Our users may choose to change personal data, request we stop using certain personal data or cancel an account by contacting Red e App via the contact information in the “Questions or Complaints” section below. A user may choose to unsubscribe from our marketing communications by following the instructions or unsubscribe mechanism in the email message, or by updating their email preferences within the Services.
Right to Access
Some users may have the right to access personal data that we hold about them and request that we correct, amend, or delete such data, if it is inaccurate or processed in violation of the Privacy Shield. These access rights may not be applicable in some cases, including where providing access is unreasonably burdensome or expensive or where disclosure would violate the rights of a third person other than the requesting individual. If a user would like to request access to, or a correction, amendment, or deletion of its personal data, the user can submit a written request to the contact information provided below. For security, we may request information about a user to prove their identity and in some cases we may charge a reasonable fee for access to requested user information.

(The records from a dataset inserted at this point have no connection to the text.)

-- ==== Sys2Proof/Certificates/Slice0/Obligations.lean ====
section
/-! DEFINITION. The statements for the provers. -/

open Sys2Proof Sys2Proof.Machine

/-! ### Encodings -/

/-- No bit of an encoding is dropped (spec/30_encoding.md rules R71, R73 and R77). -/
def Obligations.DecodeInvertsEncode : Prop :=
  ∀ i : Instr, i.wellFormed = true → decode (encode i) = i

/-- Each word has one meaning: no two words of a format decode to one instruction. -/
def Obligations.EncodeInvertsDecode : Prop :=
  ∀ w : EncWord, encode (decode w) = w

/-- The CTRL decode and its priority (rule R77). -/
def Obligations.ControlPatternsDecode : Prop :=
  ∀ rst abort start : Bool,
    decode (.ctrl (BitVec.ofBool rst ++ BitVec.ofBool abort ++ BitVec.ofBool start)) =
      if rst then .reset abort start
      else if abort then .abort start
      else if start then .start
      else .nop

/-- A few words written out from the spec's encodings. -/
def Obligations.SpecWordsDecode : Prop :=
  decode (.payload 0b00000000000000000000000001000101#32) = .encode 1 0 0 5 ∧
  decode (.payload 0b11000000000000000000000001101001#32) = .encode 0x3000001 1 0 9 ∧
  decode (.sym 0b00#2) = .sym0 ∧ decode (.sym 0b01#2) = .sym1 ∧
  decode (.sym 0b10#2) = .symB ∧ decode (.sym 0b11#2) = .symE ∧
  decode (.ctrl 0b000#3) = .nop ∧ decode (.ctrl 0b001#3) = .start ∧
  decode (.ctrl 0b011#3) = .abort true ∧ decode (.ctrl 0b100#3) = .reset false false

/-- Two rows of the opcode table of one format match no common word. -/
def Obligations.OpcodeRowsDisjoint : Prop :=
  ∀ f : Format, ∀ n : Nat, n < 2 ^ f.width →
    (opcodeTable.filter fun row => row.matchesBits (f, n)).length = 1

/-! ### ENC -/

/-- The frame layout of rule R75 and the payload layout of rule R71, bit for bit. -/
def Obligations.FrameLayout : Prop :=
  ∀ (identity : BitVec 26) (group state : BitVec 1) (unit : BitVec 4),
    let P := payloadOf identity group state unit
    let f := enc identity group state unit
    P.extractLsb' 6 26 = identity ∧ P.extractLsb' 5 1 = group ∧ P.extractLsb' 4 1 = state ∧
    P.extractLsb' 0 4 = unit ∧
    f.extractLsb' 0 2 = 0b10#2 ∧ f.extractLsb' 66 2 = 0b11#2 ∧
    (∀ k : Nat, 1 ≤ k → k ≤ 32 →
      f.getLsbD (2 * k + 1) = false ∧ f.getLsbD (2 * k) = P.getLsbD (32 - k)) ∧
    f.extractLsb' 64 4 = 0b110#3 ++ unit.extractLsb' 0 1 ∧
    f.extractLsb' 0 4 = 0b0#1 ++ identity.extractLsb' 25 1 ++ 0b10#2

/-- DEC inverts ENC, and reads the data bit of symbol `k` at `f[2k]` (rule R105). -/
def Obligations.DecInvertsEnc : Prop :=
  (∀ (f : Frame) (k : Nat), 1 ≤ k → k ≤ 32 →
    (payloadOf (dec f).1 (dec f).2.1 (dec f).2.2.1 (dec f).2.2.2).getLsbD (32 - k) =
      f.getLsbD (2 * k)) ∧
  ∀ (identity : BitVec 26) (group state : BitVec 1) (unit : BitVec 4),
    dec (enc identity group state unit) = (identity, group, state, unit)

/-- Distinct operands give distinct frames and, with `LONG_UNITS ≥ 2`, distinct waveforms (rule
R106). -/
def Obligations.DistinctCommandsDistinctWaveforms : Prop :=
  ∀ (p : Params) (i i' : BitVec 26) (g g' s s' : BitVec 1) (u u' : BitVec 4),
    2 ≤ p.longUnits → (i, g, s, u) ≠ (i', g', s', u') →
      enc i g s u ≠ enc i' g' s' u' ∧
      frameWave p (enc i g s u) ≠ frameWave p (enc i' g' s' u')

/-- The text of a frame that ENC produced (rule R76). -/
def Obligations.FrameTextForm : Prop :=
  ∀ (identity : BitVec 26) (group state : BitVec 1) (unit : BitVec 4),
    textOf (enc identity group state unit) =
      ['B'] ++ binary 26 identity.toNat ++ binary 1 group.toNat ++ binary 1 state.toNat ++
        binary 4 unit.toNat ++ ['E'] ∧
    (textOf (enc identity group state unit)).length = 34

/-- A frame given as text: a foreign character is refused, a wrong length is refused, 34 characters
without `B` first, `E` last and data between are refused, and the text of an encoded frame gives the frame
back (rules R81 and R103; 93_implementation_defined.md, section 3). -/
def Obligations.TextFramesCheckedOrRefused : Prop :=
  (∀ text : List Char, (∃ ch ∈ text, ch ∉ ['B', 'E', '0', '1']) →
    frameOfText text = .error .badCharacter) ∧
  (∀ text : List Char, (∀ ch ∈ text, ch ∈ ['B', 'E', '0', '1']) → text.length ≠ 34 →
    frameOfText text = .error .badLength) ∧
  (∀ text : List Char, (∀ ch ∈ text, ch ∈ ['B', 'E', '0', '1']) → text.length = 34 →
    (text.head? ≠ some 'B' ∨ text.getLast? ≠ some 'E' ∨
      ∃ ch ∈ text.tail.dropLast, ch ∉ ['0', '1']) →
    frameOfText text = .error .badMarkers) ∧
  (∀ P : Payload, frameOfText (textOf (frameOf P)) = .ok (frameOf P))

/-- ENCODE completes on operands the ports can hold: `enc_frame` is ENC of them, and nothing but the
operand ports differs. -/
def Obligations.EncodeCompletes : Prop :=
  ∀ (identity group state unit : Nat) (s : State),
    identity < 2 ^ 26 → group < 2 → state < 2 → unit < 16 →
      ∃ t, exec (.encode identity group state unit) s = .next t ∧
        t = { s with ports :=
          { s.ports with identity := identity, group := group, state := state, unit := unit } } ∧
        t.encFrame = some (enc (BitVec.ofNat 26 identity) (BitVec.ofNat 1 group)
          (BitVec.ofNat 1 state) (BitVec.ofNat 4 unit))

/-- `enc_frame` is ENC of the operand ports and depends on no register (rule R22). -/
def Obligations.EncFrameIgnoresRegisters : Prop :=
  ∀ (s : State) (r : Regs), s.ports.operandsOk = true →
    s.encFrame = some (enc (BitVec.ofNat 26 s.ports.identity) (BitVec.ofNat 1 s.ports.group)
      (BitVec.ofNat 1 s.ports.state) (BitVec.ofNat 4 s.ports.unit)) ∧
    (s.withRegs r).encFrame = s.encFrame

/-- Operands that fit no port are refused, never truncated: ENCODE and START take no step (rules R102 and
R191). The refusal of a repeat count too wide for its port is that of 93_implementation_defined.md,
section 3; that START refuses in every state, also while busy, is the model's deduction (log 13). -/
def Obligations.OutOfRangeOperandsRefused : Prop :=
  (∀ (identity group state unit : Nat) (s : State),
    (2 ^ 26 ≤ identity ∨ 2 ≤ group ∨ 2 ≤ state ∨ 16 ≤ unit) →
      exec (.encode identity group state unit) s = .refused .invalidArgument) ∧
  (∀ s : State,
    (2 ^ 26 ≤ s.ports.identity ∨ 2 ≤ s.ports.group ∨ 2 ≤ s.ports.state ∨ 16 ≤ s.ports.unit) →
      exec .start s = .refused .invalidArgument) ∧
  (∀ s : State, s.ports.operandsOk = true → 2 ^ s.params.repW ≤ s.ports.repeatCount →
      exec .start s = .refused .repeatCountTooWide)

/-! ### SER -/

/-- SYM_B at a phase end: its low phase, then the next symbol, or GO_IDLE when an ABORT waits for the
boundary (rule R121; the boundary is rule R157). -/
def Obligations.SymBPhases : Prop :=
  ∀ s : State, s.regs.st = .send → s.regs.phaseEnds s.params → s.regs.symIdx < 33#6 →
    1 ≤ s.params.startLowUnits →
    (s.regs.phase = 0#2 →
      exec .symB s =
        .next (s.withRegs (s.regs.atPhase s.regs.symIdx 1#2 false s.params.startLowUnits))) ∧
    (s.regs.phase = 1#2 →
      exec .symB s = .next (s.withRegs
        (if s.params.abortAtBoundary = true ∧ s.regs.abortPending = true
          then s.regs.ended .aborted
          else s.regs.atPhase (s.regs.symIdx + 1#6) 0#2 true 1)))

/-- SYM_E at its phase end: the zero-unit entry takes no cycle and the gap follows at once (rule R122;
an ABORT that waits for the boundary is rule R157). -/
def Obligations.SymEPhases : Prop :=
  ∀ s : State, s.regs.st = .send → s.regs.phaseEnds s.params → s.regs.symIdx = 33#6 →
    s.regs.phase = 0#2 →
      exec .symE s = .next (s.withRegs
        (if s.params.abortAtBoundary = true ∧ s.regs.abortPending = true
          then s.regs.ended .aborted
          else s.regs.atGap s.params.gapUnits))

/-- SYM_0 at a phase end: high 1, low 1, high 1, low `LONG_UNITS`, then the next symbol (rule R123; an
ABORT that waits for the boundary is rule R157). -/
def Obligations.Sym0Phases : Prop :=
  ∀ s : State, s.regs.st = .send → s.regs.phaseEnds s.params → s.regs.symIdx < 33#6 →
    1 ≤ s.params.longUnits →
    (s.regs.phase = 0#2 →
      exec .sym0 s = .next (s.withRegs (s.regs.atPhase s.regs.symIdx 1#2 false 1))) ∧
    (s.regs.phase = 1#2 →
      exec .sym0 s = .next (s.withRegs (s.regs.atPhase s.regs.symIdx 2#2 true 1))) ∧
    (s.regs.phase = 2#2 →
      exec .sym0 s =
        .next (s.withRegs (s.regs.atPhase s.regs.symIdx 3#2 false s.params.longUnits))) ∧
    (s.regs.phase = 3#2 →
      exec .sym0 s = .next (s.withRegs
        (if s.params.abortAtBoundary = true ∧ s.regs.abortPending = true
          then s.regs.ended .aborted
          else s.regs.atPhase (s.regs.symIdx + 1#6) 0#2 true 1)))

/-- SYM_1 at a phase end: high 1, low `LONG_UNITS`, high 1, low 1, then the next symbol (rule R124; an
ABORT that waits for the boundary is rule R157). -/
def Obligations.Sym1Phases : Prop :=
  ∀ s : State, s.regs.st = .send → s.regs.phaseEnds s.params → s.regs.symIdx < 33#6 →
    1 ≤ s.params.longUnits →
    (s.regs.phase = 0#2 →
      exec .sym1 s =
        .next (s.withRegs (s.regs.atPhase s.regs.symIdx 1#2 false s.params.longUnits))) ∧
    (s.regs.phase = 1#2 →
      exec .sym1 s = .next (s.withRegs (s.regs.atPhase s.regs.symIdx 2#2 true 1))) ∧
    (s.regs.phase = 2#2 →
      exec .sym1 s = .next (s.withRegs (s.regs.atPhase s.regs.symIdx 3#2 false 1))) ∧
    (s.regs.phase = 3#2 →
      exec .sym1 s = .next (s.withRegs
        (if s.params.abortAtBoundary = true ∧ s.regs.abortPending = true
          then s.regs.ended .aborted
          else s.regs.atPhase (s.regs.symIdx + 1#6) 0#2 true 1)))

/-- Inside a phase only the timer moves: every symbol in SEND, and NOP in SEND and GAP, count cycles
and then units, and `line`, `st`, `sym_idx`, `phase`, `rep_left` and `frame` keep their values (rules
R125 and R159). -/
def Obligations.PhaseTimerCounts : Prop :=
  ∀ (i : Instr) (s : State),
    ((s.regs.st = .send ∧ ∃ c : Sym, i = c.instr) ∨
      (i = .nop ∧ (s.regs.st = .send ∨
        (s.regs.st = .gap ∧ ¬(s.params.abortAtBoundary = true ∧ s.regs.abortPending = true))))) →
    (s.regs.tick < s.params.unitCycles - 1 →
      exec i s = .next (s.withRegs { s.regs with tick := s.regs.tick + 1 })) ∧
    (s.params.unitCycles - 1 ≤ s.regs.tick → 1 < s.regs.unitsLeft →
      exec i s =
        .next (s.withRegs { s.regs with tick := 0, unitsLeft := s.regs.unitsLeft - 1 }))

/-- NEXT is the next entry of the recipe, the zero-unit entry of `E` skipped; after the last, the first
phase of the next symbol; after symbol 33 the gap. It never returns a phase without time (rule R127). -/
def Obligations.NextReturnsTimedPhases : Prop :=
  ∀ (p : Params) (c : Sym) (k : SymIdx) (q : PhaseIdx),
    p.wf = true → k ≤ 33#6 → q.toNat < nph p c →
      (nextPhase p c k q =
        if q.toNat + 1 < nph p c ∧ c ≠ .E then .phase k (q + 1#2)
        else if k < 33#6 then .phase (k + 1#6) 0#2
        else .gap) ∧
      ∀ (k' : SymIdx) (q' : PhaseIdx), nextPhase p c k q = .phase k' q' →
        (k' = k ∧ q.toNat < q'.toNat ∧ q'.toNat < nph p c ∧ 1 ≤ (lut p c q'.toNat).units) ∨
          (k' = k + 1#6 ∧ q' = 0#2 ∧ k < 33#6 ∧ ∀ c', (lut p c' 0).units = 1)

Dispute Resolution & Arbitration
In compliance with the Privacy Shield Principles, Red e App commits to resolve complaints about our collection or use of personal data. If a user is a resident of a European country participating in the Privacy Shield and has inquiries or complaints regarding this Notice, the user should first contact Red e App via the information provided below. Red e App, Inc has further committed to cooperate with the panel established by the EU data protection authorities (DPAs) with regard to unresolved Privacy Shield complaints concerning human resources data transferred from the EU in the context of the employment relationship. If we do not address a user’s issues directly or in a manner that is satisfactory to said user, we further commit to cooperate with the panel of European data protection authorities and the Swiss Federal Data Protection and Information Commissioner, as applicable and comply with the advice given by the panel or Commissioner, with regard to data transferred from the EU and Switzerland, as applicable.
Under certain conditions, more fully described on the Privacy Shield website, users located in the EEA or Switzerland may invoke binding arbitration when other dispute resolution procedures have been exhausted.
Investigatory & Enforcement Powers of the U.S. Federal Trade Commission
Red e App’s Privacy Shield compliance is subject to the investigatory and enforcement powers of the U.S. Federal Trade Commission.
Questions or Complaints
If you have any questions regarding this Notice or if you need to request access to, or update, change or remove personal data that we control, you can do so by contacting firstname.lastname@example.org or by regular mail addressed to:
Red e App, Inc.
Attn: Privacy Concerns
900 E Main Street
Louisville, KY 40206
Changes to this Notice
We reserve the right to amend this Notice from time to time consistent with the Privacy Shield’s requirements.